Lysates prepared using NP-40 lysis buffer (50 mM Tris-HCl, pH 7.5, 150 mM NaCl, 0.05% NP-40, Protease/Phosphatase Inhibitor Cocktail (#5879, Cell Signaling Technology) were incubated with Anti-DDDDK-tag pAb-Agarose (PM020-8, MBL, Nagoya, Japan) for 2 h at 4°C. After centrifugation, the beads were washed with NP-40 lysis buffer and then heated to 95°C for 5 min in sample buffer (FUJIFILM Wako). Following a brief centrifugation, the supernatants were separated by SDS-PAGE, and the protein detection was performed by immunoblotting.
The cell culture supernatant was collected after 48 h of culture in serum-free medium. The supernatant was concentrated using Vivaspin® Turbo 15 (Sartorius Stedim Biotech GmbH, Goettingen, Germany). FITC-labeled precast gelatin gels and buffers for gelatin zymography were used in combination with the FITC-labeled Gelatin-zymography Kit (Cosmo Bio, Tokyo, Japan), according to the manufacturer’s instructions. Briefly, the samples (2.5 μg) on gel-plates were electrophoresed at a constant current of 15 mA; the gels were then rinsed with wash buffer for 1 h. The enzyme reaction was performed by incubating the gels with an enzyme reaction buffer at 37°C for 24 h. The zymogram was imaged using the ChemiDoc XRS + system (Bio-Rad Laboratories) at an excitation wavelength of 535 mm.

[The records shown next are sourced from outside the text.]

-- ==== Sys2Proof/Machine/Operands.lean ====
section
/-! DEFINITION. Every form an operand takes (30_encoding.md R99 to R101): module register offsets and
values, byte addresses as word pointers, the RESTART target, the mutex slot of EXTEND, the bits of a
mask, and identifiers (40_syncpt.md R141). -/

namespace Sys2Proof.Machine

/-- A 12-bit offset field as a module register offset, zero-extended and unscaled (R99). -/
def offsetOperand (offset : BitVec 12) : Word := offset.setWidth 32

/-- The literal of IMM, zero-extended (R99, R225). -/
def immOperand (immdata : BitVec 16) : Word := immdata.setWidth 32

/-- A class id field as a registry class id, zero-extended (R99). -/
def classOperand (classId : BitVec 10) : BitVec 16 := classId.setWidth 16

/-- The mask of SETCLASS as a MASK mask (R221). -/
def setclassMask (mask : BitVec 6) : BitVec 16 := mask.setWidth 16

/-- The `incr` bit. -/
def incrOperand (incr : BitVec 1) : Bool := incr == 1

/-- A 32-bit byte address or byte offset as a word pointer: bits 31:2, bits 1:0 dropped (R67, R101,
48_cdma.md R277). -/
def ptrOfByteAddr (v : Word) : Ptr := v.extractLsb' 2 30

/-- The new `get` of RESTART: `(zext_30(offset) << RESTART_SHIFT) mod 2^30` (R99, R265). -/
def restartTarget (shift : Nat) (offset : BitVec 28) : Ptr := offset.setWidth 30 <<< shift

/-- The mutex slot of ACQUIRE_MLOCK and RELEASE_MLOCK: `value[3:0]` (R96, R255). -/
def lockOperand (value : BitVec 24) : Fin 16 := (value.extractLsb' 0 4).toFin

/-- The `put` of a new gather: its word count (R241). -/
def countOperand (count : BitVec 14) : Ptr := count.setWidth 30

/-- The amount a burst's register offset grows per word (R222, R243). -/
def incrStep (incr : Bool) : Word := if incr then 1 else 0

/-- The smallest index at or above `i` whose bit is set in `bits`, if any (R224). -/
def nextBit (bits : BitVec 16) (i : Nat) : Option Nat :=
  (List.range 16).find? fun j => i ≤ j && bits.getLsbD j

/-- An identifier in range (R141, R167, R275). -/
def checkId (n id : Nat) : Option (Fin n) := if h : id < n then some ⟨id, h⟩ else none

end Sys2Proof.Machine
end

Peritoneal xenograft model
Eight-week-old male BALB/c nu/nu mice were obtained from CLEA Japan (Tokyo, Japan). Cells (2 × 106) were resuspended in 200 µL of Hank's balanced salt solution (FUJIFILM Wako) and injected into the abdominal cavity of the mice. We used a breeding room in the Division of Animal Research, Shinshu University. The rearing environment was controlled at a room temperature of 22-25°C and humidity of 40-45%. Two mice were housed in one sufficiently large cage. At 4 weeks after transplantation, the mice were sacrificed by cervical dislocation under 3% isoflurane anesthesia, and the number of disseminated nodules in the abdominal cavity was counted. All animal experiments were performed according to the national standard of the care and use of laboratory animals, and the study was approved by the Institutional Animal Care and Use Committee with Shinshu University School of Medicine.

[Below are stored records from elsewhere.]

-- ==== Sys2Proof/Machine/Sync.lean ====
section
/-! DEFINITION. The IRQ router (60_exceptions.md R313 to R316), the sync-point store, the waiter
mechanism and the sync-point bases (40_syncpt.md). -/

namespace Sys2Proof.Machine

/-! ### The IRQ router -/

/-- `UpdateLines()` for one CPU (R316): the callback is invoked once, on a change. -/
def updateLine (p : Fin 2) (s : State) : State :=
  let level := lineLevel (s.pending p)
  if level = s.line p then s
  else (s.setLine p level).emit (if level then .irqRaise p else .irqLower p)

/-- `UpdateLines()` (R316). Where both lines change in one step, line 0's callback is recorded before line
1's: R316 gives no order (91_not_in_source.md N6), and the order is the model's DESIGN CHOICE (assumption
log 32). -/
def updateLines (s : State) : State := updateLine 1 (updateLine 0 s)

/-- `threshold_crossed(id)` (40_syncpt.md R128). -/
def thresholdCrossed (i : Fin 32) (s : State) : Bool :=
  reached16 (s.sp i).counter (s.sp i).threshold

/-- The pending bits of CPU `p` after sync-point `i` is latched, if it is routed there (R313). -/
def latched (i : Fin 32) (p : Fin 2) (s : State) : Word :=
  s.pending p ||| (s.dest p &&& 1 <<< i.val)

/-- `IrqLatch(id)` (R313). -/
def irqLatch (i : Fin 32) (s : State) : State :=
  updateLines
    (if thresholdCrossed i s then
      (s.setPending 0 (latched i 0 s)).setPending 1 (latched i 1 s)
    else s)

/-- `irq_set_dest(p, mask)` (R314). -/
def irqSetDest (p : Fin 2) (mask : Word) (s : State) : State := s.setDest p mask

/-- `irq_clear_status(p, mask)` (R315). -/
def irqClearStatus (p : Fin 2) (mask : Word) (s : State) : State :=
  updateLines (s.setPending p (s.pending p &&& ~~~mask))

/-! ### Waiters -/

/-- The waiter list of a sync-point (10_state.md R33). -/
def SyncPoint.list (x : SyncPoint) : WaitList → List AgentId
  | .abs => x.wAbs
  | .rel => x.wRel
  | .inc => x.wInc

/-- A waiter list of a sync-point becomes `l`. -/
def SyncPoint.setList (x : SyncPoint) (k : WaitList) (l : List AgentId) : SyncPoint :=
  match k with
  | .abs => { x with wAbs := l }
  | .rel => { x with wRel := l }
  | .inc => { x with wInc := l }

/-- The record of agent `a` leaves a waiter list. -/
def unlist (a : AgentId) (i : Fin 32) (k : WaitList) (s : State) : State :=
  s.setSp i ((s.sp i).setList k (((s.sp i).list k).filter (· ≠ a)))

/-- `Wake(w)` (R127) of the record of agent `a`. -/
def wake (a : AgentId) (s : State) : State :=
  let t := match (s.waiter a).place with
    | some (i, k) => unlist a i k s
    | none => s
  t.setWaiter a { t.waiter a with place := none, signalled := true }

/-- The threshold a record is judged against (R127, R132): for a base-relative one, the sum with the
value its base holds now. -/
def effectiveThreshold (w : Waiter) (s : State) : BitVec 16 :=
  match w.baseId with
  | some j => (s.base j + w.threshold).setWidth 16
  | none => w.threshold.setWidth 16

/-- Whether sync-point `i` satisfies the record of agent `a` (R127). -/
def satisfied (i : Fin 32) (s : State) (a : AgentId) : Bool :=
  reached16 (s.sp i).counter (effectiveThreshold (s.waiter a) s)

/-- Wake every agent of a list that passes a test. -/
def wakeWhere (test : State → AgentId → Bool) (l : List AgentId) (s : State) : State :=
  l.foldl (fun s a => if test s a then wake a s else s) s

/-- `Reevaluate(id, incremented)` (R127). -/
def reevaluate (i : Fin 32) (incremented : Bool) (s : State) : State :=
  let s1 := irqLatch i s
  let s2 := wakeWhere (satisfied i) (s1.sp i).wAbs s1
  let s3 := wakeWhere (satisfied i) (s2.sp i).wRel s2
  if incremented then wakeWhere (fun _ _ => true) (s3.sp i).wInc s3 else s3

/-- The lists of a sync-point hold the record of agent `a`. -/
def SyncPoint.holds (x : SyncPoint) (a : AgentId) : Bool :=
  x.wAbs.contains a || x.wRel.contains a || x.wInc.contains a

/-- `unlock_waiter_forced(w)` (R136): a scan of every list of every sync-point, in one step. -/
def unlockForced (a : AgentId) (s : State) : State :=
  if (List.finRange 32).any fun i => (s.sp i).holds a then wake a s else s

/-- Step A of a wait that is not satisfied (R130): the record is enqueued and a worker gives the global
section up. -/
def enqueue (a : AgentId) (i : Fin 32) (k : WaitList) (threshold : Word) (baseId : Option (Fin 8))
    (s : State) : State :=
  let t := s.setWaiter a ⟨threshold, baseId, false, some (i, k)⟩
  let u := t.setSp i ((t.sp i).setList k (a :: (t.sp i).list k))
  match a with
  | .worker c => release c u
  | .ctx _ => u

/-! ### The operations -/

/-- `syncpt.increment(id)` (R122). -/
def syncIncrement (i : Fin 32) (s : State) : State :=
  reevaluate i true (s.setSp i { s.sp i with counter := (s.sp i).counter + 1 })

/-- `syncpt.set_counter(id, value)` (R123). -/
def syncSetCounter (i : Fin 32) (value : Word) (s : State) : State :=
  reevaluate i false (s.setSp i { s.sp i with counter := value })

/-- `syncpt.set_threshold(id, value)` (R125): the value is truncated to 16 bits. -/
def syncSetThreshold (i : Fin 32) (value : Word) (s : State) : State :=
  reevaluate i false (s.setSp i { s.sp i with threshold := value.setWidth 16 })

/-- What an operation of 40_syncpt.md does: it returns a value, holds its caller in a wait (R130 step
B), or has no meaning. -/
inductive SyncResult where
  | returned (s : State) (r : Reply)
  | held (s : State)
  | refused (r : Refusal)

/-- An operation on an identified element of the store (R141). -/
def withSyncId (n id : Nat) (k : Fin n → SyncResult) : SyncResult :=
  match checkId n id with
  | some i => k i
  | none => .refused (.badIdentifier id)

/-- Step A of a wait (R130): return at once if satisfied, else enqueue and hold. -/
def waitStepA (a : AgentId) (i : Fin 32) (k : WaitList) (threshold : Word)
    (baseId : Option (Fin 8)) (satisfiedNow : Bool) (s : State) : SyncResult :=
  if satisfiedNow then .returned s .done else .held (enqueue a i k threshold baseId s)

/-- An operation of the sync-point store issued by agent `a` (R122 to R133, R138 to R140). -/
def syncOp (a : AgentId) (s : State) : SyncReq → SyncResult
  | .increment id => withSyncId 32 id fun i => .returned (syncIncrement i s) .done
  | .setCounter id value => withSyncId 32 id fun i => .returned (syncSetCounter i value s) .done
  | .getCounter id => withSyncId 32 id fun i => .returned s (.word (s.sp i).counter)
  | .setThreshold id value => withSyncId 32 id fun i => .returned (syncSetThreshold i value s) .done
  | .getThreshold id => withSyncId 32 id fun i => .returned s (.word ((s.sp i).threshold.setWidth 32))
  | .thresholdCrossed id => withSyncId 32 id fun i => .returned s (.flag (thresholdCrossed i s))
  | .wait id threshold => withSyncId 32 id fun i =>
    waitStepA a i .abs threshold none (reached16 (s.sp i).counter (threshold.setWidth 16)) s
  | .waitBaseRelative id baseId offset => withSyncId 32 id fun i => withSyncId 8 baseId fun j =>
    waitStepA a i .rel offset (some j)
      (reached16 (s.sp i).counter ((s.base j + offset).setWidth 16)) s
  | .waitNextIncrement id => withSyncId 32 id fun i => waitStepA a i .inc 0 none false s
  | .baseSet baseId value => withSyncId 8 baseId fun j => .returned (s.setBase j value) .done
  | .baseIncrement baseId delta => withSyncId 8 baseId fun j =>
    .returned (s.setBase j (s.base j + delta)) .done
  | .baseGet baseId => withSyncId 8 baseId fun j => .returned s (.word (s.base j))

end Sys2Proof.Machine
end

All statistical analyses were performed using the JMP software (SAS Institute, Cary, NC, USA). Statistical significance of differences was evaluated by Student’s t-test, Tukey's test, and Dunnett's test. Continuous variables were expressed as mean ± standard deviation. A P value <0.05 was considered to indicate a statistically significant result.